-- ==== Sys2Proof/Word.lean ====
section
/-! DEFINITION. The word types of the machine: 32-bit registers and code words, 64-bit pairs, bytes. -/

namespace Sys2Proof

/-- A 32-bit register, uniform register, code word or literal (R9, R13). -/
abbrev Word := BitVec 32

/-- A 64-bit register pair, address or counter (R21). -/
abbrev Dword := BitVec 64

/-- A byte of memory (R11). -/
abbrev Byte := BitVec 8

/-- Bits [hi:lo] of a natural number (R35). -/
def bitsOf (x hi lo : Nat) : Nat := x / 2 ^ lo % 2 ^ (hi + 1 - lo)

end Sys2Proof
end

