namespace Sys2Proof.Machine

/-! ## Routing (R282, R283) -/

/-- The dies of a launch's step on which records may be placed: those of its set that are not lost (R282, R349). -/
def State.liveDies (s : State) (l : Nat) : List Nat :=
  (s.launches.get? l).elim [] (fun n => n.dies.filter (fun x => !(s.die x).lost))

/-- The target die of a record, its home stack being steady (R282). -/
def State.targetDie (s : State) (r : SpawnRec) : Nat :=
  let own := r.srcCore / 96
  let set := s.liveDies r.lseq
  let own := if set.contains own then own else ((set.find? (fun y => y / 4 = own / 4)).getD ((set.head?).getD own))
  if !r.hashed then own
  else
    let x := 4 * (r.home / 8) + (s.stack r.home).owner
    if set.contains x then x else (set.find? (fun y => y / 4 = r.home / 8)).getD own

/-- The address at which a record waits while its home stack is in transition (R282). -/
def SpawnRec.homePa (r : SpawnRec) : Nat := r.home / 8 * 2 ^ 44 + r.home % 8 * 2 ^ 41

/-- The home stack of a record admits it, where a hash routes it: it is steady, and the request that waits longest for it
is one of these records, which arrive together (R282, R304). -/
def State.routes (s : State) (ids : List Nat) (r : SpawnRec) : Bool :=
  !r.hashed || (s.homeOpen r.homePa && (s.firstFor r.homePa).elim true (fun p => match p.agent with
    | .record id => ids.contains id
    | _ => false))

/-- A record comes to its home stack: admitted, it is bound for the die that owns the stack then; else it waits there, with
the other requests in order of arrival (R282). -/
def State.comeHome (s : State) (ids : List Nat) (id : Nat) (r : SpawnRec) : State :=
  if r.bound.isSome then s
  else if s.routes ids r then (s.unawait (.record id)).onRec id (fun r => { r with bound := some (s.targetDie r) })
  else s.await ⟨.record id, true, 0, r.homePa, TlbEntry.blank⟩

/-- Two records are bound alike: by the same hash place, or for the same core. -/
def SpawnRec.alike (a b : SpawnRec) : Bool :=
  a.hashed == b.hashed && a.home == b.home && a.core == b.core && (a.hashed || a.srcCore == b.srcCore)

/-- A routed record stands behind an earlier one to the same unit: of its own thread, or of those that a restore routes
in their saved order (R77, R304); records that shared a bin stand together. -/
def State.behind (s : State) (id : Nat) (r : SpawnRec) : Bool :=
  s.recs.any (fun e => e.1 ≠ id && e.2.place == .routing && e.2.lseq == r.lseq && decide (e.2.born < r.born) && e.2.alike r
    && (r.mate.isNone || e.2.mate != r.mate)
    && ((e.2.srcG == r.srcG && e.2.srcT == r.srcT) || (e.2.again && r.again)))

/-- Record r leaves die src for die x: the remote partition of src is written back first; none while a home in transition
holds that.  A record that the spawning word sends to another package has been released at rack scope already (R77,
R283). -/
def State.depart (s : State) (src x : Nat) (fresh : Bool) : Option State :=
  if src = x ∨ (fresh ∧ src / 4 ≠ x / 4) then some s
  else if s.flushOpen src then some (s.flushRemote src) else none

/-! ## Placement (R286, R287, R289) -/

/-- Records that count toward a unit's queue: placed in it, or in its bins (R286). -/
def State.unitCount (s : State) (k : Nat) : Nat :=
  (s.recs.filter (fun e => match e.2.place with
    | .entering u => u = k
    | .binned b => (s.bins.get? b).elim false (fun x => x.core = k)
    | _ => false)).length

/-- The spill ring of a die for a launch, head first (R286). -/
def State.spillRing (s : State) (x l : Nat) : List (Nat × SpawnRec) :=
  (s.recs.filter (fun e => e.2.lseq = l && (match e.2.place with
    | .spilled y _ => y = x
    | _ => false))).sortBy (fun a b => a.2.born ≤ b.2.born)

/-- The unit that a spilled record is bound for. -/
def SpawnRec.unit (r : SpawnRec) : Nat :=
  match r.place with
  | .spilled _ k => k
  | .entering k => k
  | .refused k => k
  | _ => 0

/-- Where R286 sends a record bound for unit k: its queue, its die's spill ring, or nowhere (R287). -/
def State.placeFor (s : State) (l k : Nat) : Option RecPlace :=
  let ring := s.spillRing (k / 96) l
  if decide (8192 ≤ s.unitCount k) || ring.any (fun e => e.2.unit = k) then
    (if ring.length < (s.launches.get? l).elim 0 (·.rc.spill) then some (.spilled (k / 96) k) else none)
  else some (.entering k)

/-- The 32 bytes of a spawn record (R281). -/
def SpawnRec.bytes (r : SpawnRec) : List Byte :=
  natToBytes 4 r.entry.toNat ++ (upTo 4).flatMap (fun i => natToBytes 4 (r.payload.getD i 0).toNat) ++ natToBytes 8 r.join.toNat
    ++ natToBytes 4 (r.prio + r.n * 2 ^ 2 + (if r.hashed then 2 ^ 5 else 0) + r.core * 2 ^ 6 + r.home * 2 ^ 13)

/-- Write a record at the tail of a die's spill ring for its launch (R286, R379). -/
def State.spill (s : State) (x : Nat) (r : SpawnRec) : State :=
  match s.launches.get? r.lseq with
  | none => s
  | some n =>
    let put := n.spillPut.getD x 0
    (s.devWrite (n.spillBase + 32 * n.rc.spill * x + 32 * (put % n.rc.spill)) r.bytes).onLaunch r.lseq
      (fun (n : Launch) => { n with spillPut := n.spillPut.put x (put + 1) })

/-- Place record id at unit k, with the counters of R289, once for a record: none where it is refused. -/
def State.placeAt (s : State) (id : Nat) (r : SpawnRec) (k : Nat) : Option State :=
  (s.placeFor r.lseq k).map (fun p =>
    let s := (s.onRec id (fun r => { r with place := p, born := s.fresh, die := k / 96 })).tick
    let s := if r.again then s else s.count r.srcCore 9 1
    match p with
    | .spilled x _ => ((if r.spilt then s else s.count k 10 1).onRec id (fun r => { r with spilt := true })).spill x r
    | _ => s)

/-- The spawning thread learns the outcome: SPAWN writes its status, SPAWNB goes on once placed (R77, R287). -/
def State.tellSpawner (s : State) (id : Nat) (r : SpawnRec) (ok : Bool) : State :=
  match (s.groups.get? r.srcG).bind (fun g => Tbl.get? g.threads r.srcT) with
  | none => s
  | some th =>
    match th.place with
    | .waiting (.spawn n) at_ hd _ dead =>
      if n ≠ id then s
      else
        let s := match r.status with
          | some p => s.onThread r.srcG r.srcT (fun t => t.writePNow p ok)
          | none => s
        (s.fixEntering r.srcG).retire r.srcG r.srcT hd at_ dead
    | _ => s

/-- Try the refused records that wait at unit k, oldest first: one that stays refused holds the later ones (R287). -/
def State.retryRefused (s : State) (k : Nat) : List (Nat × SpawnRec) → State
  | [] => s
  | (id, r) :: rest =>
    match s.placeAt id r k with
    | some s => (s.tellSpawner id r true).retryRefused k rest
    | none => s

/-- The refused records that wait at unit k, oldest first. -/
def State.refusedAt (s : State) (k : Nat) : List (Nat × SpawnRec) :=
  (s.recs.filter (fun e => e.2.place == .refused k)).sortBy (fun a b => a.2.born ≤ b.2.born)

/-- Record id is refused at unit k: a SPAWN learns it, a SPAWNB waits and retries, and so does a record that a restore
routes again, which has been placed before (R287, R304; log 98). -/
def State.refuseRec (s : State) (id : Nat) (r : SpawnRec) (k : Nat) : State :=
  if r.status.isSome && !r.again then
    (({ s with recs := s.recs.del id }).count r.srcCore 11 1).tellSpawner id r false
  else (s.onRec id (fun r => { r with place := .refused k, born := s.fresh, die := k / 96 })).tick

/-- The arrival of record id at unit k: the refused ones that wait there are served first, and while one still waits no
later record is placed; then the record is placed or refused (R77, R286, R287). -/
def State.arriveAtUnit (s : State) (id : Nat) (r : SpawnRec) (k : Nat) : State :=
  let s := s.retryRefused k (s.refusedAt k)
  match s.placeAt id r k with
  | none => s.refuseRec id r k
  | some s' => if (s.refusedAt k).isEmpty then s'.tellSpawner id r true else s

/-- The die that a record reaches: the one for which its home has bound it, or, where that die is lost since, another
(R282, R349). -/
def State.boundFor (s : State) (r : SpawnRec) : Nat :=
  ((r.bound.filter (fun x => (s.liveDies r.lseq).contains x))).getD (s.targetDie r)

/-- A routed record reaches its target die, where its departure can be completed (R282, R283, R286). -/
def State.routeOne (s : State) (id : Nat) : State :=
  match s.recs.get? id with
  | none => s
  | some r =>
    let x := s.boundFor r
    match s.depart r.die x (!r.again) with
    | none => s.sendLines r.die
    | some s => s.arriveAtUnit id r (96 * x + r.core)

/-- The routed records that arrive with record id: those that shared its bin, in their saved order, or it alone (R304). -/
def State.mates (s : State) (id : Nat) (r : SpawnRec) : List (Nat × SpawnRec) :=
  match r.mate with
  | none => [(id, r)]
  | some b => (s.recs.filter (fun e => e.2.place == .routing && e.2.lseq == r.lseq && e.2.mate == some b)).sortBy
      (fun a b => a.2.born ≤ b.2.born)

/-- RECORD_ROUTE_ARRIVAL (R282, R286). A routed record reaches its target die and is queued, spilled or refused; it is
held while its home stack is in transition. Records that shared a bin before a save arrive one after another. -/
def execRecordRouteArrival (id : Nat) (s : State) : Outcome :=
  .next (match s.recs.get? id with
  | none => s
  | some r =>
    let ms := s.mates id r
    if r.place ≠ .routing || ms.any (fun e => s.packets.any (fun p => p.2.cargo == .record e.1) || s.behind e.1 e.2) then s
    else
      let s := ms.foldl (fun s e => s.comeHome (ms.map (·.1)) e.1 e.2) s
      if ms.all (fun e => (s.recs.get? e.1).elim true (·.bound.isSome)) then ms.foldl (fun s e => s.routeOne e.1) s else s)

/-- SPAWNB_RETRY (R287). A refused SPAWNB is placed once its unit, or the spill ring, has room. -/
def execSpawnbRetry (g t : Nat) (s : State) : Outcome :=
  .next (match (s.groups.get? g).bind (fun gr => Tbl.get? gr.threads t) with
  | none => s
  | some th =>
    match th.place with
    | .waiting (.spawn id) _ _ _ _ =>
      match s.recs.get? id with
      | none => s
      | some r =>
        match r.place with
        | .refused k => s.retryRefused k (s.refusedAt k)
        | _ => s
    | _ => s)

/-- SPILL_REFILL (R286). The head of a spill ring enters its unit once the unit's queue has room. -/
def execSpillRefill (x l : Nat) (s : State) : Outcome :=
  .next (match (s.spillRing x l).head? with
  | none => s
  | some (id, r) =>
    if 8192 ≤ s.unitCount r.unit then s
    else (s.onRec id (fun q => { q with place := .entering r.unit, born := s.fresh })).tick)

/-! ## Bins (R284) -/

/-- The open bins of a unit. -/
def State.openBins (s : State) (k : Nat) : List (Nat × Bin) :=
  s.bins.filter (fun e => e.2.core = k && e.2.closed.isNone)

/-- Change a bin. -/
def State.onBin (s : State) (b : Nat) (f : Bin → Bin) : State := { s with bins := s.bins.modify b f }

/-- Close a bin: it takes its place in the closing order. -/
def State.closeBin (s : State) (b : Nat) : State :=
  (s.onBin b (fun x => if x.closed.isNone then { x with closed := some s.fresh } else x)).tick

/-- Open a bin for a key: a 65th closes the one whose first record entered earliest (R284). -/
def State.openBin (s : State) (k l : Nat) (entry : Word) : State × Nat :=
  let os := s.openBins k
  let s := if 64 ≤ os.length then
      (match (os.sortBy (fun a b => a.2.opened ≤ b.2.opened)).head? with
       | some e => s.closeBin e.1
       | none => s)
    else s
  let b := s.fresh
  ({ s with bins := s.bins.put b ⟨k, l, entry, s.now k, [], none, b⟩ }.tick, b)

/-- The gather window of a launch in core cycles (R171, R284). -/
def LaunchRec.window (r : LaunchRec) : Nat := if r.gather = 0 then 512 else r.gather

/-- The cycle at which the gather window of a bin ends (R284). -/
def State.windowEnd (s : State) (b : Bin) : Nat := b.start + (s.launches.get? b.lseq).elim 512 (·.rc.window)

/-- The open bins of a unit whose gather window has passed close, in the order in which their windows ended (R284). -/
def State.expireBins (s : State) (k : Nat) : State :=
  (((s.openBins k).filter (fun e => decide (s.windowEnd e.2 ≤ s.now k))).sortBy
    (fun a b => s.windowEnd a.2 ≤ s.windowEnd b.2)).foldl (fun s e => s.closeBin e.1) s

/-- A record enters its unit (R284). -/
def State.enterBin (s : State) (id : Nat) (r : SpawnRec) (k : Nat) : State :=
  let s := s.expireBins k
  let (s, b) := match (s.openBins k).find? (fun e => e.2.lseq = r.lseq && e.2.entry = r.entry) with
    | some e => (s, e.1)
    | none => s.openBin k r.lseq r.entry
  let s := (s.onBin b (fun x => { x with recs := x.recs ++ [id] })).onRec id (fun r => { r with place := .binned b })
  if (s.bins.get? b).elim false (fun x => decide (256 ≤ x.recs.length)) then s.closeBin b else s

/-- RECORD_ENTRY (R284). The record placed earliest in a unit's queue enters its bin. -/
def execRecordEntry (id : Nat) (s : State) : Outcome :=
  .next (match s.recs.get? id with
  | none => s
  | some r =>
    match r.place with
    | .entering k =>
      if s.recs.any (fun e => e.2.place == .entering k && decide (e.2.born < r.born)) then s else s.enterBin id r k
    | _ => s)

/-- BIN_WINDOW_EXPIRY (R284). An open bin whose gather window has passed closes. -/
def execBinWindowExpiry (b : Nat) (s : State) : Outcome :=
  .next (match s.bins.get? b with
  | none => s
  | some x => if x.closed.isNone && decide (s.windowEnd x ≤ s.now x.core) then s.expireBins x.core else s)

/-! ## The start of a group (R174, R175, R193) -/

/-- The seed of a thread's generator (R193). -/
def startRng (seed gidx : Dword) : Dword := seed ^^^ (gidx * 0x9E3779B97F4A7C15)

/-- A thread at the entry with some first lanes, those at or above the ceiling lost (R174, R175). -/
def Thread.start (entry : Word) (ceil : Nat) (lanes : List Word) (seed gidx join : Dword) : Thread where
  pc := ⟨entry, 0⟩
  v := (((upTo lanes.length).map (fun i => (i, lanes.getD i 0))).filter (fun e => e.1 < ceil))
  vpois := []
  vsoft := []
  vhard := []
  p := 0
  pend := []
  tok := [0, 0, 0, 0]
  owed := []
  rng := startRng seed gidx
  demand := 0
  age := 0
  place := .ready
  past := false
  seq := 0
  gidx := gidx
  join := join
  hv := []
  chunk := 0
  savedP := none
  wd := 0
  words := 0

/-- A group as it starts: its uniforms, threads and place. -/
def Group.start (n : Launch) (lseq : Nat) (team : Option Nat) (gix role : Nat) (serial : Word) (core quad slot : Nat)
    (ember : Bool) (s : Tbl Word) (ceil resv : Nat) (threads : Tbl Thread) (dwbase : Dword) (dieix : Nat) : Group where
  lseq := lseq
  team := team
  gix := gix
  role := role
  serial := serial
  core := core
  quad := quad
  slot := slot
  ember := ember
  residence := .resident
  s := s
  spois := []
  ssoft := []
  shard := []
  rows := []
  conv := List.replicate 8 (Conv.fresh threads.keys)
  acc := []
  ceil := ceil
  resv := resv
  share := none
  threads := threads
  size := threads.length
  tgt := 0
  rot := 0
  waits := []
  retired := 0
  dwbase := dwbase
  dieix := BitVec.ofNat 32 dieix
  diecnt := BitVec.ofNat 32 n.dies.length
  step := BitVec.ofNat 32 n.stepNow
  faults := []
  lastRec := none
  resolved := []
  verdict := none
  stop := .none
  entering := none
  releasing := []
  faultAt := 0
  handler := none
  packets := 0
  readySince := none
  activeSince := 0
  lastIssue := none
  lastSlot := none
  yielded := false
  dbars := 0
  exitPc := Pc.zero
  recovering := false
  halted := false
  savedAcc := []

_____

Could you please find every line of the listing above holding the string "packets" and copy it?

## Solution
    if r.place ≠ .routing || ms.any (fun e => s.packets.any (fun p => p.2.cargo == .record e.1) || s.behind e.1 e.2) then s
  packets := 0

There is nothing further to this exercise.